● Data records:

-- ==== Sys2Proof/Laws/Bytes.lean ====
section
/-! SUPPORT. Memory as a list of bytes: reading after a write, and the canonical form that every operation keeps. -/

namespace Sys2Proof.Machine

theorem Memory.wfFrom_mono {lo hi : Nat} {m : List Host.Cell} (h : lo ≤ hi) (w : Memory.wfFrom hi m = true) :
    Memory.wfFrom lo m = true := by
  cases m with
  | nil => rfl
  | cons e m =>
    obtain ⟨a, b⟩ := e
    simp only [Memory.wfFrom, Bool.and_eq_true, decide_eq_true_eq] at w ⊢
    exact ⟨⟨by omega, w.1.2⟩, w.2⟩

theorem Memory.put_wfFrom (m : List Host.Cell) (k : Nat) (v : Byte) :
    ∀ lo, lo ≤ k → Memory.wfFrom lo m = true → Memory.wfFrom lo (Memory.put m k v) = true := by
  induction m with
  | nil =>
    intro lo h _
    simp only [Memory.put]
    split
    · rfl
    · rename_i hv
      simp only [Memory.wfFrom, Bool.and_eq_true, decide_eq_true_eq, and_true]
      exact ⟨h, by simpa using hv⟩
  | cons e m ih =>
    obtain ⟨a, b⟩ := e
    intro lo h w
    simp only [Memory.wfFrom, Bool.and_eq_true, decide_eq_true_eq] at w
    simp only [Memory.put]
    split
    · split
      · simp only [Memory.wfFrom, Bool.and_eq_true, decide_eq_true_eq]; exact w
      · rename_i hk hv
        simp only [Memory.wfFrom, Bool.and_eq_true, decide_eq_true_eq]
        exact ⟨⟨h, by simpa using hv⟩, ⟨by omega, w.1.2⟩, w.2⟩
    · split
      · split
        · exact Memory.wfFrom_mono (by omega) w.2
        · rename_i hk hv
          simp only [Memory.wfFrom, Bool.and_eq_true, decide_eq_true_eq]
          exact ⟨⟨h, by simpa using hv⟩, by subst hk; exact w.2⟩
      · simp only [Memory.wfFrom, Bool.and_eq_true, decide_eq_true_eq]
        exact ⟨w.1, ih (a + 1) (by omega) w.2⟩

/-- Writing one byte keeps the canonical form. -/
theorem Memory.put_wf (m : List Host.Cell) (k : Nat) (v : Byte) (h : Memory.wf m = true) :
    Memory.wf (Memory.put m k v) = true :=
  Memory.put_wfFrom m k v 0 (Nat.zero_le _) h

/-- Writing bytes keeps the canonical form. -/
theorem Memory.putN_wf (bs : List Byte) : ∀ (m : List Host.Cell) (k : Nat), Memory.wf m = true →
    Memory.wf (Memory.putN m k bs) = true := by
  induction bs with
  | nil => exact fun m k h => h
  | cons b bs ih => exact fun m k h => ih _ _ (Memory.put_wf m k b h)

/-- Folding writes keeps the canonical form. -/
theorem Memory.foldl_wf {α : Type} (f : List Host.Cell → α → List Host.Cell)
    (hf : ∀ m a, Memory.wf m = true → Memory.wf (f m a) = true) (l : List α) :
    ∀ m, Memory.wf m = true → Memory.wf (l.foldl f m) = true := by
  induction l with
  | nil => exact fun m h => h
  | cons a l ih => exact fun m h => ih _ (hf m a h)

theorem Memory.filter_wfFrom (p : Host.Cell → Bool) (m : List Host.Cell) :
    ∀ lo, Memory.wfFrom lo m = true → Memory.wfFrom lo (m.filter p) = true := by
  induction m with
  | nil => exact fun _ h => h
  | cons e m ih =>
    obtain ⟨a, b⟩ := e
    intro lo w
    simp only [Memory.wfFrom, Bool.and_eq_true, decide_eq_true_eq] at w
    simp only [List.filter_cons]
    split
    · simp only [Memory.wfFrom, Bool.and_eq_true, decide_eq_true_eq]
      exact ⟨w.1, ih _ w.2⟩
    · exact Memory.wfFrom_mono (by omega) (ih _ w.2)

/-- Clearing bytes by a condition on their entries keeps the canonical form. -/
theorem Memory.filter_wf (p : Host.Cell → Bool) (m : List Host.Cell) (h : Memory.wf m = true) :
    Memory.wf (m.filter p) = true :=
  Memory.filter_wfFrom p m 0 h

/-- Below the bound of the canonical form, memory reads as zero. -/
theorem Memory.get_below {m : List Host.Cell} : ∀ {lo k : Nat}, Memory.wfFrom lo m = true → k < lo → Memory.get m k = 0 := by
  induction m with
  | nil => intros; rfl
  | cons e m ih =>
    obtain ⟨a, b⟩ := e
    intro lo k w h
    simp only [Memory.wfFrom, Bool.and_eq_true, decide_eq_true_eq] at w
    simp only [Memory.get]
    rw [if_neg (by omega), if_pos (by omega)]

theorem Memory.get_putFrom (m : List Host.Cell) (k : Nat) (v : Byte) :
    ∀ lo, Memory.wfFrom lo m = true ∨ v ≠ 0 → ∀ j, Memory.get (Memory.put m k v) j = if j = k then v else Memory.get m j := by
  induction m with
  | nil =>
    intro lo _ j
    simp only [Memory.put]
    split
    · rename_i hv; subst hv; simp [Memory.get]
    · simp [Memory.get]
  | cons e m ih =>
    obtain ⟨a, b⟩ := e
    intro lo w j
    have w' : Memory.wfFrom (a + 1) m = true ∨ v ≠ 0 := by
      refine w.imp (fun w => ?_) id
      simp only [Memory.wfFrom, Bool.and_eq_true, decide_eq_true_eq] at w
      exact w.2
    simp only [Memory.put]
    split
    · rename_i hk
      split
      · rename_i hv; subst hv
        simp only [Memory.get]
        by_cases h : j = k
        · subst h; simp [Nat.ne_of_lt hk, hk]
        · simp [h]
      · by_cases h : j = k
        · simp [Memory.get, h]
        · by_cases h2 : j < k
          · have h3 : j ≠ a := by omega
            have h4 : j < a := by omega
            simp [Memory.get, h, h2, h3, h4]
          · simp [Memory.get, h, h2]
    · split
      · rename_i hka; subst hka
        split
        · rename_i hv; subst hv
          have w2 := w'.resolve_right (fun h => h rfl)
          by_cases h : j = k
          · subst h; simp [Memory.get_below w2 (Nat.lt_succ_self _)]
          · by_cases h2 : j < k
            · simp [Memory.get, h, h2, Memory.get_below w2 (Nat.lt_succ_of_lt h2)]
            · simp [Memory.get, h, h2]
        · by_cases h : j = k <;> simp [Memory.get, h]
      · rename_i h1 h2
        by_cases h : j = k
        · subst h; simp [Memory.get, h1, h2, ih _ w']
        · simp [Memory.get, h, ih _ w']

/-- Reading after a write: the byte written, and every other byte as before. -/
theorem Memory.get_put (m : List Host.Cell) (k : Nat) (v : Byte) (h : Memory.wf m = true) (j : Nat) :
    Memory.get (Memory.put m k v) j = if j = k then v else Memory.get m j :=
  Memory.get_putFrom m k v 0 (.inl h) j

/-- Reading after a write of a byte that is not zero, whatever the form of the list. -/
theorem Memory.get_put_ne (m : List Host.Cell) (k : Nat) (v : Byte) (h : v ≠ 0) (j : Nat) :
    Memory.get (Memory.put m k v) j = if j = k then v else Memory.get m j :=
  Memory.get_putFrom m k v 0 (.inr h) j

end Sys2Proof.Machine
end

● Problem to work on: Copy out each line of the entries that holds "every".

● Solution:
/-! SUPPORT. Memory as a list of bytes: reading after a write, and the canonical form that every operation keeps. -/
/-- Reading after a write: the byte written, and every other byte as before. -/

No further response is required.